Они были готовы продолжать свою бесконечную любовную игру, но дверь кабинета отворилась, и выглянул Клокотов
– Вера, еще нам чайку с профессором! – Увидев Хлопьянова, он воскликнул: – Что ты здесь сидишь? Заходи! – И Хлопьянов, покинув приемную, вошел в кабинет.
Там уже был человек. Поднялся навстречу Хлопьянову, с легким поклоном, стройный, в ладном костюме, кружевной рубахе, с галстуком-бабочкой.
– Профессор Кириевский – один из лучших юристов Москвы, и это счастье, что он защищает нас на процессе!
– Считаю за честь, – сказал профессор все с тем же поклоном. – Защищать вашу русскую газету – мой долг патриота и христианина.
– Профессор делает это блестяще! – сказал Клокотов. – И при этом, совершенно бесплатно! Но, честно сказать, у нас и денег-то нет платить гонорары юристам!

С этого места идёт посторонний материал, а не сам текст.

theorem State.burstCompare_holds {W : Bool × List Instr} {s : State} {u : Nat} (h : s.Holds W) : (State.burstCompare s
  u).Holds W := by
  unfold State.burstCompare
  dsimp only
  with_reducible repeat' (first
    | assumption | intro _ | apply State.enterSide_holds | apply State.setBurst_holds | apply State.coexPins_holds
    | apply ite_holds | apply foldl_holds | split)

theorem State.rfOn_holds {W : Bool × List Instr} {s : State} {p : Nat} (h : s.Holds W) : (State.rfOn s p).Holds W := by
  unfold State.rfOn
  dsimp only
  with_reducible repeat' (first
    | assumption | apply State.setFld_holds | apply State.setPa_holds | apply State.paTo_holds
    | apply State.paArrived_holds)

theorem State.paDelay_holds {W : Bool × List Instr} {s : State} {p : Nat} (h : s.Holds W) : (State.paDelay s p).Holds W := by
  unfold State.paDelay
  dsimp only
  with_reducible repeat' (first
    | assumption | apply State.setFld_holds | apply State.elapseTo_holds | apply State.setPa_holds
    | apply State.paTo_holds | apply State.setTarget_holds | apply State.rfOn_holds | apply ite_holds | split)

theorem execPaDelayExpiry_holds {W : Bool × List Instr} {p : Nat} {s : State} (h : s.Holds W) : OutHolds W (execPaDelayExpiry
  p s) := by
  unfold execPaDelayExpiry
  with_reducible repeat' (first
    | assumption | apply State.paDelay_holds | apply next_holds)

theorem execPaOnStart_holds {W : Bool × List Instr} {p : Nat} {s : State} (h : s.Holds W) : OutHolds W (execPaOnStart p s) :=
  by
  unfold execPaOnStart
  dsimp only
  with_reducible repeat' (first
    | assumption | apply State.elapseTo_holds | apply State.setBurst_holds | apply State.paOnStart_holds
    | apply next_holds | split)

theorem State.passHold_holds {W : Bool × List Instr} {s : State} {u : Nat} {b : Burst} {d : Nat} (h : s.Holds W) :
  (State.passHold s u b d).Holds W := by
  unfold State.passHold
  dsimp only
  with_reducible repeat' (first
    | assumption | intro _ | apply State.enterSide_holds | apply State.setBurst_holds | apply State.setPa_holds
    | apply State.showHold_holds | apply ite_holds | apply foldl_holds)

theorem State.postHold_holds {W : Bool × List Instr} {s : State} {b : Burst} {lock grant : Bool} {d : Nat} (h : s.Holds W) :
  (State.postHold s b lock grant d).Holds W := by
  unfold State.postHold
  with_reducible repeat' (first
    | assumption | apply State.post_holds)

theorem State.tryRelease_holds {W : Bool × List Instr} {s : State} {u : Nat} (h : s.Holds W) : (State.tryRelease s
  u).Holds W := by
  unfold State.tryRelease
  dsimp only
  with_reducible repeat' (first
    | assumption | apply State.setFld_holds | apply State.bump_holds | apply State.dropBurst_holds
    | apply State.passHold_holds | apply State.postHold_holds | apply ite_holds
    | (simp only [mk_holds_iff]; refine holds_parts ?_) | split)
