-- ==== Sys2Proof/Laws/HoldsLink.lean ====
section
/-! SUPPORT. The link, the Sieve, power and clocks keep the canonical form and the queue, meaning by meaning: each
answers a next state (OutHolds). -/

namespace Sys2Proof.Machine
open Host

/-! ### Lanes -/

theorem State.onLanes_holds {W : Bool × List Instr} {s : State} {f : Nat → LaneTx → LaneTx} (h : s.Holds W) :
  (State.onLanes s f).Holds W := by
  unfold State.onLanes
  dsimp only
  with_reducible repeat' (first
    | assumption | (simp only [mk_holds_iff]; refine holds_parts ?_))

theorem State.sendRow_holds {W : Bool × List Instr} {s : State} {r : BitVec 64} (h : s.Holds W) : (State.sendRow s
  r).Holds W := by
  unfold State.sendRow
  dsimp only
  with_reducible repeat' (first
    | assumption | apply State.onLanes_holds | (simp only [mk_holds_iff]; refine holds_parts ?_))

theorem State.sendAms_holds {W : Bool × List Instr} {s : State} (h : s.Holds W) : (State.sendAms s).Holds W := by
  unfold State.sendAms
  with_reducible repeat' (first
    | assumption | apply State.onLanes_holds)

theorem State.sendBlocks_holds {W : Bool × List Instr} {s : State} {l : List (Bool × BitVec 64)} (h : s.Holds W) :
  (State.sendBlocks s l).Holds W := by
  unfold State.sendBlocks
  dsimp only
  with_reducible repeat' (first
    | assumption | apply State.onLanes_holds)

theorem State.freshRows_holds {W : Bool × List Instr} {s : State} (h : s.Holds W) : (State.freshRows s).Holds W := by
  unfold State.freshRows
  dsimp only
  with_reducible repeat' (first
    | assumption | (simp only [mk_holds_iff]; refine holds_parts ?_))

/-! ### Framing -/

theorem State.stepRegs_holds {W : Bool × List Instr} {s : State} (h : s.Holds W) : (State.stepRegs s).Holds W := by
  unfold State.stepRegs
  dsimp only
  with_reducible repeat' (first
    | assumption | apply State.setFld_holds | apply State.setFlag_holds)

theorem State.setStep_holds {W : Bool × List Instr} {s : State} {n cause : Nat} {entry : Bool} (h : s.Holds W) :
  (State.setStep s n cause entry).Holds W := by
  unfold State.setStep
  dsimp only
  with_reducible repeat' (first
    | assumption | apply State.setFld_holds | apply State.post_holds | apply State.stepRegs_holds | apply ite_holds)

theorem State.evaluate_holds {W : Bool × List Instr} {s : State} {entry : Bool} (h : s.Holds W) : (State.evaluate s
  entry).Holds W := by
  unfold State.evaluate
  dsimp only
  with_reducible repeat' (first
    | assumption | apply State.setStep_holds | (simp only [mk_holds_iff]; refine holds_parts ?_))

theorem State.nextStep_holds {W : Bool × List Instr} {s : State} (h : s.Holds W) : (State.nextStep s).Holds W := by
  unfold State.nextStep
  with_reducible repeat' (first
    | assumption | apply State.setStep_holds | apply ite_holds)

– Это мой долг! – повторил профессор.
Клокотов двигался по кабинету среди знакомых Хлопьянову красных и имперских флагов, икон и звезд, казацких сабель и осколков взорвавшихся мин, знаков и символов оппозиционных движений и партий, митингующих на площадях городов, воюющих в Абхазии и Приднестровье.
– Все стоит «наружка»! – Клокотов выглянул из окна на улицу и тут же отошел, словно боялся удара. – С утра стоят, все наши разговоры подслушивают!
Хлопьянов, вслед за Клокотовым, выглянул на внутренний двор, где было тенисто, и в тени тополей стояли красные «Жигули», виднелись едва различимые пассажиры, тонко, как лучик, поблескивали хлыстики антенны, один на крыше, другой на багажнике.
– Ты разведчик. Скажи, кто это может быть? – спросил у Хлопьянова Клокотов, оттесняя его от окна. – Утром, едва я приехал, они появились. И так несколько дней подряд.
Хлопьянов не удивился, увидев машину. Она и должна была здесь стоять, машина подслушивания с частными номерами, с двумя антеннами, одна из которых, приемо-передающая, принадлежала радиотелефону, а другая, приемная, торчащая из багажника, была элементом подслушивающей системы. В кабинете Клокотова, среди знамен и эмблем, пепельниц и светильников находился крохотный, тайно поставленный передатчик. Его слабые сигналы, модулированные речью, принимались снаружи машиной подслушивания, записывались на магнитофонную ленту. Хлопьянов был убежден – такие машины ходили и за ним по пятам, записывали его разговоры. Клокотов, его визитеры, проходившие в кабинете встречи, застольные споры, братские тосты и выкрики, слова, произносимые шепотом, становились достоянием следивших за ним спецслужб.